Inspiring (and kind of confusing?) stuff, especially since Louisiana dropped the “Lafayette” from its name in 2017.
Duquesne, an FCS team and a 28.5-point underdog, outgained the Bobcats 362-307 and held onto the ball for over 41 minutes. Yes, that’s right.
Darius Perrantes passed for one touchdown and ran for another, the Duquesne defense stopped a two-point conversion attempt with less than 10 seconds remaining and the FCS Dukes defeated Ohio 28-26 on Saturday.
It was Duquesne's first victory over an FBS opponent in program history.
After Duquesne (1-1) built a 28-20 lead on Brian Bruzdewicz's 27-yard field goal with two minutes, 46 seconds remaining, Ohio (0-2) drove 67 yards, capped by a 3-yard touchdown pass from Kurtis Rourke to Ty Walton with nine seconds remaining. Rourke's two-point pass was broken up by Tim Lowery.
Bruzdewicz kicked four field goals and the Dukes also scored on a safety. Perrantes completed 23 of 34 passes for 194 yards. His passing touchdown was a 3-yard hookup with Joey Isabella, giving the Dukes a 25-13 lead on the first play of the fourth quarter.
Ohio responded with a 10-play, 71-yard drive that ended with a 2-yard touchdown run by Rourke. He also completed 14 of 22 passes for 168 yards. The Dukes took 7:59 off the clock with a drive that ended with Bruzdewicz's fourth field goal (in four tries) and their eight-point lead.

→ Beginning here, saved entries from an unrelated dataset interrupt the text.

-- ==== Sys2Proof/Machine/Operands.lean ====
section
/-! DEFINITION. The operand forms: values the instructions compute from fields and register contents
(30_encoding.md R97 to R99, 43_index_and_memory.md R196). -/

namespace Sys2Proof.Machine

/-- `VX[3:0]`, the low nibble of a register, as a number 0 to 15 (R99; the spec's decision D20). -/
def lowNibble (b : Byte) : Fin 16 := (b.extractLsb' 0 4).toFin

/-- The key a register names: its low nibble (R99, R236). -/
def keyOf (s : State) (x : Reg) : Key := lowNibble (s.reg x)

/-- The address of a glyph, `FONT_BASE + 5 * VX[3:0]` (R192; the spec's decisions D6 and D20). -/
def glyphAddr (b : Byte) : Word := BitVec.ofNat 16 (Config.fontBase + 5 * (lowNibble b).val)

/-- `I + VX` at 16 bits, wrapping at 2^16 (R191). -/
def indexPlus (s : State) (x : Reg) : Word := BitVec.ofNat 16 (s.i.toNat + (s.reg x).toNat)

/-- `NNN + V0`, 0 to 0x10FE, not reduced to 12 bits (R147; the spec's decision D22). -/
def offsetTarget (s : State) (nnn : Word) : Word := BitVec.ofNat 16 (nnn.toNat + (s.reg 0).toNat)

/-- The one addressing mode: the address in I, to which an instruction adds its own byte counts as an unbounded number
(R61, R196). -/
def indexAddr (s : State) : Nat := s.i.toNat

/-- The decimal digits of a byte: hundreds, tens, ones (R193; the spec's decision D19). -/
def bcdDigits (b : Byte) : List Byte :=
  [BitVec.ofNat 8 (b.toNat / 100), BitVec.ofNat 8 (b.toNat / 10 % 10), BitVec.ofNat 8 (b.toNat % 10)]

/-- The values of V0 to VX in ascending order (R194). -/
def regsUpTo (s : State) (x : Reg) : List Byte := (List.range (x.val + 1)).map fun k => s.reg (Fin.ofNat 16 k)

/-- `V[k] <- bs[k]` for each byte given, in ascending order (R195). -/
def loadRegList (s : State) (bs : List Byte) : State := { s with v := Vector.ofFn fun k => bs.getD k.val s.v[k] }

/-- The column of a sprite's top-left pixel, `V[X] mod 64` (R211). -/
def spriteColumn (s : State) (x : Reg) : Nat := (s.reg x).toNat % 64

/-- The row of a sprite's top-left pixel, `V[Y] mod 32` (R211). -/
def spriteRow (s : State) (y : Reg) : Nat := (s.reg y).toNat % 32

end Sys2Proof.Machine
end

Ohio's De'Montre Tuggle returned the opening kickoff 83 yards for a touchdown and his 15-yard touchdown run finished off Ohio's first offensive possession for a 13-3 lead early in the first quarter.
Louisiana (1-1), on the other hand, is a competent football team. Well, sort of. The Ragin’ Cajuns started the season ranked, lost to Texas, 38-16, in a game that turned out to be much less interesting than initially expected, and then held on to beat FCS Nicholls, 27-24, last weekend.
Cajuns QB Levi Lewis is on the cusp of glory, needing eight passing TDs to set the program record (the current mark of 64 is held by Ragin' Cajun and Carolina Panthers legend Jake Delhomme).
Louisiana has a top-20 passing offense (293 yards per game) and enters the game a 20-point favorite. I’d bet the house on the Cajuns, considering Ohio’s lackluster performance to date, but what do I know—I bet on Akron last week.
Enjoy the game!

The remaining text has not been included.